Extracting Text from files

Shawn · Post by **Shawn** » Wed Feb 24, 2010 5:10 pm

How would I be able to have a starting point and ending point and grab all in beetween? Example : <noscript> Wanted Information </noscript> ...

Thanks again for making such a great program.

Shawn · Post by **Shawn** » Fri Feb 26, 2010 2:30 am

Well I'm guessing this is something that can't be done with Text Crawler I'll try to find a different solution / program I have over 1,000,000 files to deal with... I'll try with a macro recorder...

Good Day to you all...

dv2 · Post by **dv2** » Fri Feb 26, 2010 9:09 am

You can do this with TC - sorry for the slow response!

In 'Regular expressions' mode try
<noscript>[\s\S]*</noscript>

Then 'extract'. This will grab everything between (and including) the tags. You can always remove the tags afterwards with another search/replace op.

Shawn · Post by **Shawn** » Fri Feb 26, 2010 10:46 am

My Appologies for my impatience I just wanted to get the files done as soon as possible due that the data we're recipes going to be used for a community kitchen program (To get people to eat different meals without busting a budjet)

Thanks again.

Fool4UAnyway · Post by **Fool4UAnyway** » Fri Feb 26, 2010 11:26 pm

A non-regex solution (for the macro) could be like this:

1. Search for the opening tag and put a linebreak character _before_ it.
2. Search for the closing tag.
3. Remove any linebreak characters between the two tags. Perform a replace on a selection from the closing tag to the opening tag.
4. Add a linebreak character _after_ the closing tag.

Now, all wanted information should be on individual lines, starting with the opening tag and ending with the closing tag.

5. Sort the lines (hey, there are a million...)
6. Keep the lines starting with the opening tag. They are sorted then.

If you do not want the lines to be sorted, you could perform a regex replace emptying all lines that do not contain the noscript tag.

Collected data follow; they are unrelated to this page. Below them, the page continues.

/-! ## requestLater -/

@[simp] theorem State.requestLater_alu  : (s.requestLater).alu = s.alu := rfl
@[simp] theorem State.requestLater_agu  : (s.requestLater).agu = s.agu := rfl
@[simp] theorem State.requestLater_pcu  : (s.requestLater).pcu = s.pcu := rfl
@[simp] theorem State.requestLater_mem  : (s.requestLater).mem = s.mem := rfl
@[simp] theorem State.requestLater_port  : (s.requestLater).port = s.port := rfl
@[simp] theorem State.requestLater_dma  : (s.requestLater).dma = s.dma := rfl
@[simp] theorem State.requestLater_cache  : (s.requestLater).cache = s.cache := rfl
@[simp] theorem State.requestLater_irq  : (s.requestLater).irq = s.irq := rfl
@[simp] theorem State.requestLater_ctl  : (s.requestLater).ctl = s.ctl := rfl
@[simp] theorem State.requestLater_jtag  : (s.requestLater).jtag = s.jtag := rfl
@[simp] theorem State.requestLater_env  : (s.requestLater).env = s.env := rfl

/-! ## Updates of one of several places -/

@[simp] theorem State.withAcc_agu (d : Acc) (v : AccWord) : (s.withAcc d v).agu = s.agu := by cases d <;> rfl
@[simp] theorem State.withAcc_pcu (d : Acc) (v : AccWord) : (s.withAcc d v).pcu = s.pcu := by cases d <;> rfl
@[simp] theorem State.withAcc_mem (d : Acc) (v : AccWord) : (s.withAcc d v).mem = s.mem := by cases d <;> rfl
@[simp] theorem State.withAcc_port (d : Acc) (v : AccWord) : (s.withAcc d v).port = s.port := by cases d <;> rfl
@[simp] theorem State.withAcc_dma (d : Acc) (v : AccWord) : (s.withAcc d v).dma = s.dma := by cases d <;> rfl
@[simp] theorem State.withAcc_cache (d : Acc) (v : AccWord) : (s.withAcc d v).cache = s.cache := by cases d <;> rfl
@[simp] theorem State.withAcc_irq (d : Acc) (v : AccWord) : (s.withAcc d v).irq = s.irq := by cases d <;> rfl
@[simp] theorem State.withAcc_ctl (d : Acc) (v : AccWord) : (s.withAcc d v).ctl = s.ctl := by cases d <;> rfl
@[simp] theorem State.withAcc_once (d : Acc) (v : AccWord) : (s.withAcc d v).once = s.once := by cases d <;> rfl
@[simp] theorem State.withAcc_jtag (d : Acc) (v : AccWord) : (s.withAcc d v).jtag = s.jtag := by cases d <;> rfl
@[simp] theorem State.withAcc_env (d : Acc) (v : AccWord) : (s.withAcc d v).env = s.env := by cases d <;> rfl
@[simp] theorem State.withAcc_x1 (d : Acc) (v : AccWord) : (s.withAcc d v).alu.x1 = s.alu.x1 := by cases d <;> rfl
@[simp] theorem State.withAcc_x0 (d : Acc) (v : AccWord) : (s.withAcc d v).alu.x0 = s.alu.x0 := by cases d <;> rfl
@[simp] theorem State.withAcc_y1 (d : Acc) (v : AccWord) : (s.withAcc d v).alu.y1 = s.alu.y1 := by cases d <;> rfl
@[simp] theorem State.withAcc_y0 (d : Acc) (v : AccWord) : (s.withAcc d v).alu.y0 = s.alu.y0 := by cases d <;> rfl
@[simp] theorem State.withDataMem_alu (sp : Space) (m : Mem) : (s.withDataMem sp m).alu = s.alu := by cases sp <;> rfl
@[simp] theorem State.withDataMem_agu (sp : Space) (m : Mem) : (s.withDataMem sp m).agu = s.agu := by cases sp <;> rfl
@[simp] theorem State.withDataMem_pcu (sp : Space) (m : Mem) : (s.withDataMem sp m).pcu = s.pcu := by cases sp <;> rfl
@[simp] theorem State.withDataMem_port (sp : Space) (m : Mem) : (s.withDataMem sp m).port = s.port := by cases sp <;> rfl
@[simp] theorem State.withDataMem_dma (sp : Space) (m : Mem) : (s.withDataMem sp m).dma = s.dma := by cases sp <;> rfl
@[simp] theorem State.withDataMem_cache (sp : Space) (m : Mem) : (s.withDataMem sp m).cache = s.cache := by cases sp <;> rfl
@[simp] theorem State.withDataMem_irq (sp : Space) (m : Mem) : (s.withDataMem sp m).irq = s.irq := by cases sp <;> rfl
@[simp] theorem State.withDataMem_ctl (sp : Space) (m : Mem) : (s.withDataMem sp m).ctl = s.ctl := by cases sp <;> rfl
@[simp] theorem State.withDataMem_once (sp : Space) (m : Mem) : (s.withDataMem sp m).once = s.once := by cases sp <;> rfl
@[simp] theorem State.withDataMem_jtag (sp : Space) (m : Mem) : (s.withDataMem sp m).jtag = s.jtag := by cases sp <;> rfl
@[simp] theorem State.withDataMem_env (sp : Space) (m : Mem) : (s.withDataMem sp m).env = s.env := by cases sp <;> rfl
@[simp] theorem State.withDataMem_p (sp : Space) (m : Mem) : (s.withDataMem sp m).mem.p = s.mem.p := by cases sp <;> rfl
@[simp] theorem State.withDataMem_pExt (sp : Space) (m : Mem) : (s.withDataMem sp m).mem.pExt = s.mem.pExt := by cases sp <;> rfl
@[simp] theorem State.setXY_agu (r : XYReg) (v : Word) : (s.setXY r v).agu = s.agu := by cases r <;> rfl
@[simp] theorem State.setXY_pcu (r : XYReg) (v : Word) : (s.setXY r v).pcu = s.pcu := by cases r <;> rfl
@[simp] theorem State.setXY_mem (r : XYReg) (v : Word) : (s.setXY r v).mem = s.mem := by cases r <;> rfl
@[simp] theorem State.setXY_port (r : XYReg) (v : Word) : (s.setXY r v).port = s.port := by cases r <;> rfl
@[simp] theorem State.setXY_dma (r : XYReg) (v : Word) : (s.setXY r v).dma = s.dma := by cases r <;> rfl
@[simp] theorem State.setXY_cache (r : XYReg) (v : Word) : (s.setXY r v).cache = s.cache := by cases r <;> rfl
@[simp] theorem State.setXY_irq (r : XYReg) (v : Word) : (s.setXY r v).irq = s.irq := by cases r <;> rfl
@[simp] theorem State.setXY_ctl (r : XYReg) (v : Word) : (s.setXY r v).ctl = s.ctl := by cases r <;> rfl
@[simp] theorem State.setXY_once (r : XYReg) (v : Word) : (s.setXY r v).once = s.once := by cases r <;> rfl
@[simp] theorem State.setXY_jtag (r : XYReg) (v : Word) : (s.setXY r v).jtag = s.jtag := by cases r <;> rfl
@[simp] theorem State.setXY_env (r : XYReg) (v : Word) : (s.setXY r v).env = s.env := by cases r <;> rfl
@[simp] theorem State.setXY_a (r : XYReg) (v : Word) : (s.setXY r v).alu.a = s.alu.a := by cases r <;> rfl
@[simp] theorem State.setXY_b (r : XYReg) (v : Word) : (s.setXY r v).alu.b = s.alu.b := by cases r <;> rfl
@[simp] theorem State.withPMem_alu (e : Bool) (m : Mem) : (s.withPMem e m).alu = s.alu := by cases e <;> rfl
@[simp] theorem State.withPMem_agu (e : Bool) (m : Mem) : (s.withPMem e m).agu = s.agu := by cases e <;> rfl
@[simp] theorem State.withPMem_pcu (e : Bool) (m : Mem) : (s.withPMem e m).pcu = s.pcu := by cases e <;> rfl
@[simp] theorem State.withPMem_port (e : Bool) (m : Mem) : (s.withPMem e m).port = s.port := by cases e <;> rfl
@[simp] theorem State.withPMem_dma (e : Bool) (m : Mem) : (s.withPMem e m).dma = s.dma := by cases e <;> rfl
@[simp] theorem State.withPMem_cache (e : Bool) (m : Mem) : (s.withPMem e m).cache = s.cache := by cases e <;> rfl
@[simp] theorem State.withPMem_irq (e : Bool) (m : Mem) : (s.withPMem e m).irq = s.irq := by cases e <;> rfl
@[simp] theorem State.withPMem_ctl (e : Bool) (m : Mem) : (s.withPMem e m).ctl = s.ctl := by cases e <;> rfl
@[simp] theorem State.withPMem_once (e : Bool) (m : Mem) : (s.withPMem e m).once = s.once := by cases e <;> rfl
@[simp] theorem State.withPMem_jtag (e : Bool) (m : Mem) : (s.withPMem e m).jtag = s.jtag := by cases e <;> rfl
@[simp] theorem State.withPMem_env (e : Bool) (m : Mem) : (s.withPMem e m).env = s.env := by cases e <;> rfl
@[simp] theorem State.withPMem_mem_x (e : Bool) (m : Mem) : (s.withPMem e m).mem.x = s.mem.x := by cases e <;> rfl
@[simp] theorem State.withPMem_mem_y (e : Bool) (m : Mem) : (s.withPMem e m).mem.y = s.mem.y := by cases e <;> rfl
@[simp] theorem State.notePWrite_alu (a : Word) : (s.notePWrite a).alu = s.alu := by unfold State.notePWrite; split <;> rfl
@[simp] theorem State.notePWrite_agu (a : Word) : (s.notePWrite a).agu = s.agu := by unfold State.notePWrite; split <;> rfl
@[simp] theorem State.notePWrite_pcu (a : Word) : (s.notePWrite a).pcu = s.pcu := by unfold State.notePWrite; split <;> rfl
@[simp] theorem State.notePWrite_mem (a : Word) : (s.notePWrite a).mem = s.mem := by unfold State.notePWrite; split <;> rfl
@[simp] theorem State.notePWrite_port (a : Word) : (s.notePWrite a).port = s.port := by unfold State.notePWrite; split <;> rfl
@[simp] theorem State.notePWrite_dma (a : Word) : (s.notePWrite a).dma = s.dma := by unfold State.notePWrite; split <;> rfl
@[simp] theorem State.notePWrite_cache (a : Word) : (s.notePWrite a).cache = s.cache := by unfold State.notePWrite; split <;> rfl
@[simp] theorem State.notePWrite_irq (a : Word) : (s.notePWrite a).irq = s.irq := by unfold State.notePWrite; split <;> rfl
@[simp] theorem State.notePWrite_once (a : Word) : (s.notePWrite a).once = s.once := by unfold State.notePWrite; split <;> rfl
@[simp] theorem State.notePWrite_jtag (a : Word) : (s.notePWrite a).jtag = s.jtag := by unfold State.notePWrite; split <;> rfl
@[simp] theorem State.notePWrite_env (a : Word) : (s.notePWrite a).env = s.env := by unfold State.notePWrite; split <;> rfl
@[simp] theorem State.notePWrite_phase (a : Word) : (s.notePWrite a).ctl.phase = s.ctl.phase := by unfold State.notePWrite; split <;> rfl
@[simp] theorem State.notePWrite_ctx (a : Word) : (s.notePWrite a).ctl.ctx = s.ctl.ctx := by unfold State.notePWrite; split <;> rfl
@[simp] theorem State.notePWrite_rep (a : Word) : (s.notePWrite a).ctl.rep = s.ctl.rep := by unfold State.notePWrite; split <;> rfl
@[simp] theorem State.notePWrite_freeCtr (a : Word) : (s.notePWrite a).ctl.freeCtr = s.ctl.freeCtr := by unfold State.notePWrite; split <;> rfl
@[simp] theorem State.notePWrite_fresh (a : Word) : (s.notePWrite a).ctl.fresh = s.ctl.fresh := by unfold State.notePWrite; split <;> rfl
@[simp] theorem State.notePWrite_written (a : Word) : (s.notePWrite a).ctl.written = s.ctl.written := by unfold State.notePWrite; split <;> rfl
@[simp] theorem State.notePWrite_late (a : Word) : (s.notePWrite a).ctl.late = s.ctl.late := by unfold State.notePWrite; split <;> rfl
@[simp] theorem State.notePWrite_spilled (a : Word) : (s.notePWrite a).ctl.spilled = s.ctl.spilled := by unfold State.notePWrite; split <;> rfl
@[simp] theorem State.notePWrite_echo (a : Word) : (s.notePWrite a).ctl.echo = s.ctl.echo := by unfold State.notePWrite; split <;> rfl
@[simp] theorem State.notePWrite_pdb (a : Word) : (s.notePWrite a).ctl.pdb = s.ctl.pdb := by unfold State.notePWrite; split <;> rfl
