-- ==== Sys2Proof/Laws/Commit.lean ====
section
/-!
SUPPORT. The condition codes bit by bit, and what the end of a Data ALU operation leaves in the accumulators and in SR
(40_alu_common R208, R210, R211; 46_move R420).
-/
namespace Sys2Proof.Machine

variable (s : State)

/-! ## Bits of the CCR -/

theorem State.ccr_getLsbD (i : Nat) : s.ccr.getLsbD i = (decide (i < 8) && s.srBit i) := by
  simp [State.ccr, State.srBit]

@[simp] theorem State.srBit_withCcr (c : Byte) (i : Nat) :
    (s.withCcr c).srBit i = if i < 8 then c.getLsbD i else s.srBit i := by
  simp only [State.srBit, State.withCcr_sr, BitVec.getLsbD_or, BitVec.getLsbD_and, BitVec.getLsbD_setWidth]
  by_cases h : i < 8
  · have : (0xFFFF00#24).getLsbD i = false := by interval_cases i <;> rfl
    rw [this, if_pos h, Bool.and_false, Bool.false_or, decide_eq_true (by omega : i < 24), Bool.true_and]
  · have hc : c.getLsbD i = false := BitVec.getLsbD_of_ge c i (by omega)
    rw [if_neg h, hc, Bool.and_false, Bool.or_false]
    by_cases h2 : i < 24
    · have : (0xFFFF00#24).getLsbD i = true := by interval_cases i <;> first | omega | rfl
      rw [this, Bool.and_true]
    · rw [BitVec.getLsbD_of_ge _ i (by omega), Bool.false_and]

theorem CcrUpd.getLsbD_apply (u : CcrUpd) (c : Byte) (i : Nat) :
    (u.apply c).getLsbD i =
      ((if u.mask.getLsbD i then u.val.getLsbD i else c.getLsbD i) ||
        (decide (i = 6) && (u.mask.getLsbD 1 && u.val.getLsbD 1))) := by
  by_cases hi : i < 8
  · have hV : (u.mask &&& u.val &&& ccrV = 0) ↔ (u.mask.getLsbD 1 && u.val.getLsbD 1) = false := by
      have : ccrV = BitVec.twoPow 8 1 := rfl
      rw [this, BitVec.and_twoPow, BitVec.getLsbD_and]
      cases u.mask.getLsbD 1 && u.val.getLsbD 1 <;> decide
    unfold CcrUpd.apply
    rw [BitVec.getLsbD_or]
    have first : ((c &&& ~~~u.mask) ||| (u.val &&& u.mask)).getLsbD i =
        if u.mask.getLsbD i then u.val.getLsbD i else c.getLsbD i := by
      simp only [BitVec.getLsbD_or, BitVec.getLsbD_and, BitVec.getLsbD_not, hi, decide_true, Bool.true_and]
      cases u.mask.getLsbD i <;> simp
    rw [first]
    congr 1
    by_cases hz : u.mask &&& u.val &&& ccrV = 0
    · rw [if_pos hz, hV.1 hz, Bool.and_false]; exact BitVec.getLsbD_zero
    · have h1 : (u.mask.getLsbD 1 && u.val.getLsbD 1) = true := by
        by_contra h; exact hz (hV.2 (by simpa using h))
      rw [if_neg hz, h1]
      interval_cases i <;> rfl
  · have h1 := BitVec.getLsbD_of_ge u.mask i (by omega)
    have h2 := BitVec.getLsbD_of_ge c i (by omega)
    have h3 := BitVec.getLsbD_of_ge (u.apply c) i (by omega)
    have h6 : ¬i = 6 := by omega
    simp [h1, h2, h3, h6]

theorem getLsbD_orSL (a b : Bool) (c : Byte) (i : Nat) :
    (orSL a b c).getLsbD i = (c.getLsbD i || (a && decide (i = 7)) || (b && decide (i = 6))) := by
  simp [orSL]

/-! ## Reading SR through updates of other places -/

@[simp] theorem State.scaling_congr {t : State} (h : t.pcu.sr = s.pcu.sr) : t.scaling = s.scaling := by
  simp [State.scaling, State.srBit, h]

/-! ## The accumulators after register writes -/

@[simp] theorem State.acc_setR (n : Fin 8) (v : Word) (d : Acc) : (s.setR n v).acc d = s.acc d := by cases d <;> rfl

theorem State.acc_wrD_of_spared (d : Acc) (r : DReg) (w : Word) (h : partOf d r = false) : (s.wrD r w).acc d = s.acc d := by
  cases r with
  | r n => exact s.acc_setR n _ d
  | n n => cases d <;> rfl
  | alu r =>
    cases r <;> cases d <;> simp_all [partOf, State.wrD, State.wrAlu] <;>
      (simp only [State.wrXY]; split <;> rfl)

theorem State.acc_applyRegs_of_spared (d : Acc) (l : List (DReg × Word)) (h : ∀ p ∈ l, partOf d p.1 = false) :
    (s.applyRegs l).acc d = s.acc d := by
  unfold State.applyRegs
  induction l generalizing s with
  | nil => rfl
  | cons p l ih =>
    rw [List.foldl_cons, ih _ fun q hq => h q (List.mem_cons_of_mem _ hq)]
    exact s.acc_wrD_of_spared d p.1 p.2 (h p List.mem_cons_self)

@[simp] theorem State.acc_applyUpds (l : List (Fin 8 × Word)) (d : Acc) : (s.applyUpds l).acc d = s.acc d := by
  cases d <;> simp [State.acc]

@[simp] theorem State.acc_applyMems (l : List (Space × Word × Word)) (d : Acc) : (s.applyMems l).acc d = s.acc d := by
  cases d <;> simp [State.acc]

@[simp] theorem State.acc_withCcr (c : Byte) (d : Acc) : (s.withCcr c).acc d = s.acc d := by cases d <;> rfl

@[simp] theorem State.acc_advance (n : Nat) (d : Acc) : (s.advance n).acc d = s.acc d := by cases d <;> rfl

theorem State.acc_freeTwice (e : Option Acc) (d : Acc) (h : e ≠ some d) : (s.freeTwice e).acc d = s.acc d := by
  match e, d with
  | none, _ => rfl
  | some .a, .a => exact absurd rfl h
  | some .a, .b => rfl
  | some .b, .a => rfl
  | some .b, .b => exact absurd rfl h

/-- An accumulator that both halves of a move load is one of those it writes (U5). -/
theorem State.plan_twice (m : PMove) (d : Acc) (h : (s.plan m).twice = some d) :
    ∃ p ∈ (s.plan m).regs, partOf d p.1 = true := by
  cases m with
  | xy yw ym xs ys xw yn xm xn =>
    cases yw <;> cases xw <;> cases xs <;> cases ys <;>
      simp [State.plan, State.planXY, State.planMem, bothLoad] at h ⊢ <;> subst h <;> simp [partOf, xSideReg, ySideReg]
  | xEa d w e => cases w <;> simp [State.plan, State.planMem] at h
  | xAa d w e => cases w <;> simp [State.plan, State.planMem] at h
  | yEa d w e => cases w <;> simp [State.plan, State.planMem] at h
  | yAa d w e => cases w <;> simp [State.plan, State.planMem] at h
  | xr1 _ _ _ w e => cases w <;> simp [State.plan, State.planMem, State.planClass1] at h
  | ry1 _ _ _ w e => cases w <;> simp [State.plan, State.planMem, State.planClass1] at h
  | lEa l w e => cases w <;> simp [State.plan, State.planLong] at h
  | lAa l w e => cases w <;> simp [State.plan, State.planLong] at h
  | _ => simp [State.plan, Plan.nothing, State.planClass2] at h

/-! ## The end of a Data ALU operation -/

theorem State.acc_commitAcc (o : AluOut) (d : Acc) :
    (s.commitAcc o).acc d = if d = o.dst then (s.acc d &&& ~~~o.mask) ||| (o.val &&& o.mask) else s.acc d := by
  unfold State.commitAcc
  rw [State.acc_withAcc]
  split
  · next h => rw [h]
  · rfl

theorem State.twiceWritten_of_spared (o : AluOut) (m : PMove) (d : Acc)
    (h : ∀ p ∈ (s.plan m).regs, partOf d p.1 = false) : twiceWritten o (s.plan m) ≠ some d := by
  unfold twiceWritten
  split
  · next hc =>
    intro he
    injection he with he
    subst he
    simp only [Bool.and_eq_true, List.any_eq_true] at hc
    obtain ⟨p, hp, hq, _⟩ := hc
    rw [h p hp] at hq
    cases hq
  · intro he
    obtain ⟨p, hp, hq⟩ := s.plan_twice m d he
    rw [h p hp] at hq
    cases hq

/-- An accumulator that the move does not write holds the operation's result, or what it held. -/
theorem State.acc_commit (o : AluOut) (m : PMove) (d : Acc) (h : ∀ p ∈ (s.plan m).regs, partOf d p.1 = false) :
    (s.commit o (s.plan m)).acc d =
      if d = o.dst then (s.acc d &&& ~~~o.mask) ||| (o.val &&& o.mask) else s.acc d := by
  simp only [State.commit, State.acc_applyMems, State.acc_withCcr]
  rw [State.acc_freeTwice _ _ _ (s.twiceWritten_of_spared o m d h), State.acc_applyRegs_of_spared _ d _ h,
    State.acc_commitAcc, State.acc_applyUpds]

/-- SR after an instruction with a parallel move, bit by bit. -/
theorem State.srBit_commit (o : AluOut) (p : Plan) (i : Nat) :
    (s.commit o p).srBit i =
      if i < 8 then
        ((if o.ccr.mask.getLsbD i then o.ccr.val.getLsbD i else s.srBit i) ||
          (decide (i = 6) && (o.ccr.mask.getLsbD 1 && o.ccr.val.getLsbD 1)) ||
          (p.sTerm && decide (i = 7)) || (p.lTerm && decide (i = 6)))
      else s.srBit i := by
  have h : (s.commit o p).srBit i =
      ((((s.applyUpds p.upds).commitAcc o).applyRegs p.regs).freeTwice (twiceWritten o p)
        |>.withCcr (orSL p.sTerm p.lTerm (o.ccr.apply s.ccr))).srBit i := by
    simp only [State.commit, State.srBit, State.applyMems_keeps]
  rw [h, State.srBit_withCcr]
  by_cases hi : i < 8
  · simp only [hi, if_true, getLsbD_orSL, CcrUpd.getLsbD_apply, State.ccr_getLsbD, decide_true, Bool.true_and]
  · simp [hi, State.srBit]

@[simp] theorem State.srBit_advance (n i : Nat) : (s.advance n).srBit i = s.srBit i := rfl

theorem State.acc_commitAlu (o : AluOut) (d : Acc) :
    (s.commitAlu o).acc d = if d = o.dst then (s.acc d &&& ~~~o.mask) ||| (o.val &&& o.mask) else s.acc d := by
  simp only [State.commitAlu, State.acc_withCcr, State.acc_withAcc]
  split
  · next h => rw [h]
  · rfl

/-- A Data ALU operation alone is one with no move. -/
theorem State.commitAlu_eq_commit (o : AluOut) : s.commitAlu o = s.commit o (s.plan .none) := by
  have ht : twiceWritten o .nothing = none := by simp [twiceWritten, Plan.nothing]
  have ho : ∀ c, orSL false false c = c := by intro c; simp [orSL, bitAt]
  simp [State.commitAlu, State.commit, State.plan, Plan.nothing, State.applyUpds, State.applyRegs, State.applyMems,
    State.commitAcc, State.freeTwice, ho]
  rw [show twiceWritten o ⟨false, false, [], [], [], none⟩ = none from ht]

end Sys2Proof.Machine
end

Shawn · Post by **Shawn** » Sun Feb 28, 2010 12:19 am

@Fool4UAnyway

Thanks for the Macro tip however placing all the items on one line wouldn't work with this table as the items are all in order I just had WAY too many junk lines in the files due to crappy exportation in the first place.

P.S: The Database is done.. Thank you all for your time.

Ray · Post by **Ray** » Sun Apr 17, 2011 12:39 am

I'm using TC 2.0. I've got a bunch of ANSI text files that all begin with "FROM: [username]," where username varies. For example, one is an email whose first line is "FROM: Joe." I want to extract just the username. When I use "FROM: [\s\S]*\n" in Regular Expression mode and then click Find, it highlights the entire contents of the file in yellow. Isn't \n the right way to indicate that I want everything up to the next newline? Same thing if I use \r instead. ... Looks like a great program, my first time using ... wish me luck!